O médico Ronnie e a enfermeira Flávia examinam seu Aristilde na própria casa dele.
Inverter a lógica da procura dos serviços de saúde é um dos objetivos do Programa Saúde da Família. Ao invés de a comunidade procurar a rede pública de saúde quando está adoentada, a estratégia é levar a saúde até a população.
Em São José dos Pinhais, o número de equipes do programa aumentou 50% em apenas um ano.
E nos últimos quatro anos, dobrou o número de visitas domiciliares feitas por médicos da Prefeitura a pacientes que têm dificuldade de ir até as unidades. No ano de 2008 foram 2062; no ano seguinte, 2527; em 2010, foram 2996; chegando a 4318 no ano passado. As visitas de enfermeiros também cresceram mais de 75%: em 2008 foram 2572, e no ano passado a quantidade chegou a 4553.
As equipes do Saúde da Família são compostas por um médico generalista; um enfermeiro e dois auxiliares de enfermagem; um dentista e um auxiliar; e no mínimo quatro agentes comunitários de saúde. Hoje atuam em São José dos Pinhais 54 equipes do programa do governo federal – até o ano passado eram apenas 25.
Além do atendimento tradicional nas unidades básicas de saúde, as equipes do Saúde da Família vão até as casas de pacientes que têm dificuldade de locomoção. “Fazemos o acompanhamento de gestantes e crianças e o atendimento domiciliar para as pessoas que não podem ir até os postos porque são idosas, têm doenças crônicas como a hipertensão e a diabetes ou apresentam sequelas”, explica Ronnie Barreto Arrais Ykeda, médico de uma das equipes da Unidade de Saúde do Xingu, pertencente à regional da Costeira.
É o caso da dona Maria Chemin, de 86 anos, que sofre de doença pulmonar obstrutiva crônica. Depois de 180 dias internada no Hospital e Maternidade Municipal de São José dos Pinhais ela pôde voltar para casa, porém com aparelhos como sonda no nariz e no pescoço. Além disso, ela estava com várias feridas pelo corpo. “Logo que ela chegou em casa eu vim fazer a orientação da família, para que eles soubessem como cuidar, fazer a limpeza e os curativos dela”, explica a enfermeira Flávia Maressa Lorena Osório Coutinho.

Após seis meses de internamento, dona Maria recebe atendimento domiciliar.
Três meses após a saída do Hospital, dona Maria já pôde retirar a sonda nasal e não possui mais feridas no corpo. “É um milagre o que aconteceu com ela, ela chegou em estado de pré-morte. Foi muito boa a ajuda da equipe do posto, eu ligo lá e eles já me conhecem e me atendem, são muito prestativos”, conta a nora de dona Maria, Marli Teresinha Chemin, de 55 anos. A família também elogia o atendimento que recebeu no hospital. “As enfermeiras e médicos tinham o maior carinho por ela”, relata a filha Irene Chemin Nobre, de 49 anos.

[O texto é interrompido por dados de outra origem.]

@[simp] theorem State.elapseTo_running (s : State) (t : Nat) : (s.elapseTo t).running = s.running := by
  simp only [State.running, State.elapseTo_station]
@[simp] theorem State.elapseTo_pair (s : State) (t : Nat) (q : Pair) : (s.elapseTo t).pair q = s.pair q := by
  simp only [State.pair, State.elapseTo_pairs]
@[simp] theorem State.elapseTo_service (s : State) (t : Nat) (q : Pair) : (s.elapseTo t).service q = s.service q := by
  simp only [State.service, State.elapseTo_serviceA]
@[simp] theorem State.elapseTo_receiver (s : State) (t : Nat) (rn : ReceiverNo) : (s.elapseTo t).receiver rn = s.receiver rn := by
  simp only [State.receiver, State.elapseTo_receivers]
@[simp] theorem State.elapseTo_entry (s : State) (t : Nat) (en : EntryNo) : (s.elapseTo t).entry en = s.entry en := by
  simp only [State.entry, State.elapseTo_entries]
@[simp] theorem State.elapseTo_slot (s : State) (t : Nat) (sl : Fin 4) : (s.elapseTo t).slot sl = s.slot sl := by
  simp only [State.slot, State.elapseTo_slots]
@[simp] theorem State.elapseTo_inAccess (s : State) (t : Nat) (q : Pair) : (s.elapseTo t).inAccess q = s.inAccess q := by
  simp only [State.inAccess, State.elapseTo_bus]
@[simp] theorem State.elapseTo_pairKey (s : State) (t : Nat) (q : Pair) (cls : FaultClass) : (s.elapseTo t).pairKey q cls = s.pairKey q cls :=
    State.pairKey_of_straps (State.elapseTo_straps ..) q cls

@[simp] theorem State.setPair_running (s : State) (p : Pair) (r : PairRecord) : (s.setPair p r).running = s.running := by
  simp only [State.running, State.setPair_station]
@[simp] theorem State.setPair_service (s : State) (p : Pair) (r : PairRecord) (q : Pair) : (s.setPair p r).service q = s.service q := by
  simp only [State.service, State.setPair_serviceA]
@[simp] theorem State.setPair_receiver (s : State) (p : Pair) (r : PairRecord) (rn : ReceiverNo) : (s.setPair p r).receiver rn = s.receiver rn := by
  simp only [State.receiver, State.setPair_receivers]
@[simp] theorem State.setPair_entry (s : State) (p : Pair) (r : PairRecord) (en : EntryNo) : (s.setPair p r).entry en = s.entry en := by
  simp only [State.entry, State.setPair_entries]
@[simp] theorem State.setPair_slot (s : State) (p : Pair) (r : PairRecord) (sl : Fin 4) : (s.setPair p r).slot sl = s.slot sl := by
  simp only [State.slot, State.setPair_slots]
@[simp] theorem State.setPair_inAccess (s : State) (p : Pair) (r : PairRecord) (q : Pair) : (s.setPair p r).inAccess q = s.inAccess q := by
  simp only [State.inAccess, State.setPair_bus]
@[simp] theorem State.setPair_pairKey (s : State) (p : Pair) (r : PairRecord) (q : Pair) (cls : FaultClass) : (s.setPair p r).pairKey q cls = s.pairKey q cls :=
    State.pairKey_of_straps (State.setPair_straps ..) q cls

@[simp] theorem State.modPair_running (s : State) (p : Pair) (f : PairRecord → PairRecord) : (s.modPair p f).running = s.running := by
  simp only [State.running, State.modPair_station]
@[simp] theorem State.modPair_service (s : State) (p : Pair) (f : PairRecord → PairRecord) (q : Pair) : (s.modPair p f).service q = s.service q := by
  simp only [State.service, State.modPair_serviceA]
@[simp] theorem State.modPair_receiver (s : State) (p : Pair) (f : PairRecord → PairRecord) (rn : ReceiverNo) : (s.modPair p f).receiver rn = s.receiver rn := by
  simp only [State.receiver, State.modPair_receivers]
@[simp] theorem State.modPair_entry (s : State) (p : Pair) (f : PairRecord → PairRecord) (en : EntryNo) : (s.modPair p f).entry en = s.entry en := by
  simp only [State.entry, State.modPair_entries]
@[simp] theorem State.modPair_slot (s : State) (p : Pair) (f : PairRecord → PairRecord) (sl : Fin 4) : (s.modPair p f).slot sl = s.slot sl := by
  simp only [State.slot, State.modPair_slots]
@[simp] theorem State.modPair_inAccess (s : State) (p : Pair) (f : PairRecord → PairRecord) (q : Pair) : (s.modPair p f).inAccess q = s.inAccess q := by
  simp only [State.inAccess, State.modPair_bus]
@[simp] theorem State.modPair_pairKey (s : State) (p : Pair) (f : PairRecord → PairRecord) (q : Pair) (cls : FaultClass) : (s.modPair p f).pairKey q cls = s.pairKey q cls :=
    State.pairKey_of_straps (State.modPair_straps ..) q cls

@[simp] theorem State.setService_running (s : State) (p : Pair) (v : Service) : (s.setService p v).running = s.running := by
  simp only [State.running, State.setService_station]
@[simp] theorem State.setService_pair (s : State) (p : Pair) (v : Service) (q : Pair) : (s.setService p v).pair q = s.pair q := by
  simp only [State.pair, State.setService_pairs]
@[simp] theorem State.setService_receiver (s : State) (p : Pair) (v : Service) (rn : ReceiverNo) : (s.setService p v).receiver rn = s.receiver rn := by
  simp only [State.receiver, State.setService_receivers]
@[simp] theorem State.setService_entry (s : State) (p : Pair) (v : Service) (en : EntryNo) : (s.setService p v).entry en = s.entry en := by
  simp only [State.entry, State.setService_entries]
@[simp] theorem State.setService_slot (s : State) (p : Pair) (v : Service) (sl : Fin 4) : (s.setService p v).slot sl = s.slot sl := by
  simp only [State.slot, State.setService_slots]
@[simp] theorem State.setService_inAccess (s : State) (p : Pair) (v : Service) (q : Pair) : (s.setService p v).inAccess q = s.inAccess q := by
  simp only [State.inAccess, State.setService_bus]
@[simp] theorem State.setService_pairKey (s : State) (p : Pair) (v : Service) (q : Pair) (cls : FaultClass) : (s.setService p v).pairKey q cls = s.pairKey q cls :=
    State.pairKey_of_straps (State.setService_straps ..) q cls

@[simp] theorem State.setReceiver_running (s : State) (r : ReceiverNo) (x : Receiver) : (s.setReceiver r x).running = s.running := by
  simp only [State.running, State.setReceiver_station]
@[simp] theorem State.setReceiver_pair (s : State) (r : ReceiverNo) (x : Receiver) (q : Pair) : (s.setReceiver r x).pair q = s.pair q := by
  simp only [State.pair, State.setReceiver_pairs]
@[simp] theorem State.setReceiver_service (s : State) (r : ReceiverNo) (x : Receiver) (q : Pair) : (s.setReceiver r x).service q = s.service q := by
  simp only [State.service, State.setReceiver_serviceA]
@[simp] theorem State.setReceiver_entry (s : State) (r : ReceiverNo) (x : Receiver) (en : EntryNo) : (s.setReceiver r x).entry en = s.entry en := by
  simp only [State.entry, State.setReceiver_entries]
@[simp] theorem State.setReceiver_slot (s : State) (r : ReceiverNo) (x : Receiver) (sl : Fin 4) : (s.setReceiver r x).slot sl = s.slot sl := by
  simp only [State.slot, State.setReceiver_slots]
@[simp] theorem State.setReceiver_inAccess (s : State) (r : ReceiverNo) (x : Receiver) (q : Pair) : (s.setReceiver r x).inAccess q = s.inAccess q := by
  simp only [State.inAccess, State.setReceiver_bus]
@[simp] theorem State.setReceiver_pairKey (s : State) (r : ReceiverNo) (x : Receiver) (q : Pair) (cls : FaultClass) : (s.setReceiver r x).pairKey q cls = s.pairKey q cls :=
    State.pairKey_of_straps (State.setReceiver_straps ..) q cls

@[simp] theorem State.setSlot_running (s : State) (i : Fin 4) (x : Option ReplySlot) : (s.setSlot i x).running = s.running := by
  simp only [State.running, State.setSlot_station]
@[simp] theorem State.setSlot_pair (s : State) (i : Fin 4) (x : Option ReplySlot) (q : Pair) : (s.setSlot i x).pair q = s.pair q := by
  simp only [State.pair, State.setSlot_pairs]
@[simp] theorem State.setSlot_service (s : State) (i : Fin 4) (x : Option ReplySlot) (q : Pair) : (s.setSlot i x).service q = s.service q := by
  simp only [State.service, State.setSlot_serviceA]
@[simp] theorem State.setSlot_receiver (s : State) (i : Fin 4) (x : Option ReplySlot) (rn : ReceiverNo) : (s.setSlot i x).receiver rn = s.receiver rn := by
  simp only [State.receiver, State.setSlot_receivers]
@[simp] theorem State.setSlot_entry (s : State) (i : Fin 4) (x : Option ReplySlot) (en : EntryNo) : (s.setSlot i x).entry en = s.entry en := by
  simp only [State.entry, State.setSlot_entries]
@[simp] theorem State.setSlot_inAccess (s : State) (i : Fin 4) (x : Option ReplySlot) (q : Pair) : (s.setSlot i x).inAccess q = s.inAccess q := by
  simp only [State.inAccess, State.setSlot_bus]
@[simp] theorem State.setSlot_pairKey (s : State) (i : Fin 4) (x : Option ReplySlot) (q : Pair) (cls : FaultClass) : (s.setSlot i x).pairKey q cls = s.pairKey q cls :=
    State.pairKey_of_straps (State.setSlot_straps ..) q cls

@[simp] theorem State.removeItem_running (s : State) (ref : ItemRef) : (s.removeItem ref).running = s.running := by
  simp only [State.running, State.removeItem_station]
@[simp] theorem State.removeItem_pair (s : State) (ref : ItemRef) (q : Pair) : (s.removeItem ref).pair q = s.pair q := by
  simp only [State.pair, State.removeItem_pairs]
@[simp] theorem State.removeItem_service (s : State) (ref : ItemRef) (q : Pair) : (s.removeItem ref).service q = s.service q := by
  simp only [State.service, State.removeItem_serviceA]
@[simp] theorem State.removeItem_receiver (s : State) (ref : ItemRef) (rn : ReceiverNo) : (s.removeItem ref).receiver rn = s.receiver rn := by
  simp only [State.receiver, State.removeItem_receivers]
@[simp] theorem State.removeItem_entry (s : State) (ref : ItemRef) (en : EntryNo) : (s.removeItem ref).entry en = s.entry en := by
  simp only [State.entry, State.removeItem_entries]
@[simp] theorem State.removeItem_slot (s : State) (ref : ItemRef) (sl : Fin 4) : (s.removeItem ref).slot sl = s.slot sl := by
  simp only [State.slot, State.removeItem_slots]
@[simp] theorem State.removeItem_inAccess (s : State) (ref : ItemRef) (q : Pair) : (s.removeItem ref).inAccess q = s.inAccess q := by
  simp only [State.inAccess, State.removeItem_bus]
@[simp] theorem State.removeItem_pairKey (s : State) (ref : ItemRef) (q : Pair) (cls : FaultClass) : (s.removeItem ref).pairKey q cls = s.pairKey q cls :=
    State.pairKey_of_straps (State.removeItem_straps ..) q cls

@[simp] theorem State.updateItem_running (s : State) (ref : ItemRef) (f : Item → Item) : (s.updateItem ref f).running = s.running := by
  simp only [State.running, State.updateItem_station]
@[simp] theorem State.updateItem_pair (s : State) (ref : ItemRef) (f : Item → Item) (q : Pair) : (s.updateItem ref f).pair q = s.pair q := by
  simp only [State.pair, State.updateItem_pairs]
@[simp] theorem State.updateItem_service (s : State) (ref : ItemRef) (f : Item → Item) (q : Pair) : (s.updateItem ref f).service q = s.service q := by
  simp only [State.service, State.updateItem_serviceA]
@[simp] theorem State.updateItem_receiver (s : State) (ref : ItemRef) (f : Item → Item) (rn : ReceiverNo) : (s.updateItem ref f).receiver rn = s.receiver rn := by
  simp only [State.receiver, State.updateItem_receivers]
@[simp] theorem State.updateItem_entry (s : State) (ref : ItemRef) (f : Item → Item) (en : EntryNo) : (s.updateItem ref f).entry en = s.entry en := by
  simp only [State.entry, State.updateItem_entries]
@[simp] theorem State.updateItem_slot (s : State) (ref : ItemRef) (f : Item → Item) (sl : Fin 4) : (s.updateItem ref f).slot sl = s.slot sl := by
  simp only [State.slot, State.updateItem_slots]
@[simp] theorem State.updateItem_inAccess (s : State) (ref : ItemRef) (f : Item → Item) (q : Pair) : (s.updateItem ref f).inAccess q = s.inAccess q := by
  simp only [State.inAccess, State.updateItem_bus]
@[simp] theorem State.updateItem_pairKey (s : State) (ref : ItemRef) (f : Item → Item) (q : Pair) (cls : FaultClass) : (s.updateItem ref f).pairKey q cls = s.pairKey q cls :=
    State.pairKey_of_straps (State.updateItem_straps ..) q cls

O pai de Sônia Regina Capanema, de 57 anos, descobriu um câncer de laringe há quatro anos. Ela e os sete irmãos fazem um revezamento para cuidar de seu Aristilde Miguel Jacinto Ferreira. A equipe do Saúde da Família vai até a casa dele com frequência, verificando aspectos como a pressão arterial, a respiração e fazendo a aplicação de vacinas. “Acho muito bom, porque não precisamos levá-lo até o posto, que seria bem complicado”, destaca Sônia.
“A intenção do Programa é que as equipes cheguem até os pacientes, conheçam a realidade deles e promovam a educação para a saúde; desafogando assim os hospitais”, pontua o médico Ronnie.
Outro fator positivo do município é o reconhecimento das equipes do Programa Saúde da Família pelo Ministério da Saúde. De acordo com a diretora do Departamento de Atenção Primária da Secretaria Municipal de Saúde, Giuvana Casagrande, atualmente 23 equipes são reconhecidas e até o final do ano mais 29 devem estar na mesma situação. “Está sendo encaminhado o processo para isso; então o Ministério enviará o recurso para essas equipes, que atualmente são custeadas pela própria Prefeitura”, ressalta Giuvana.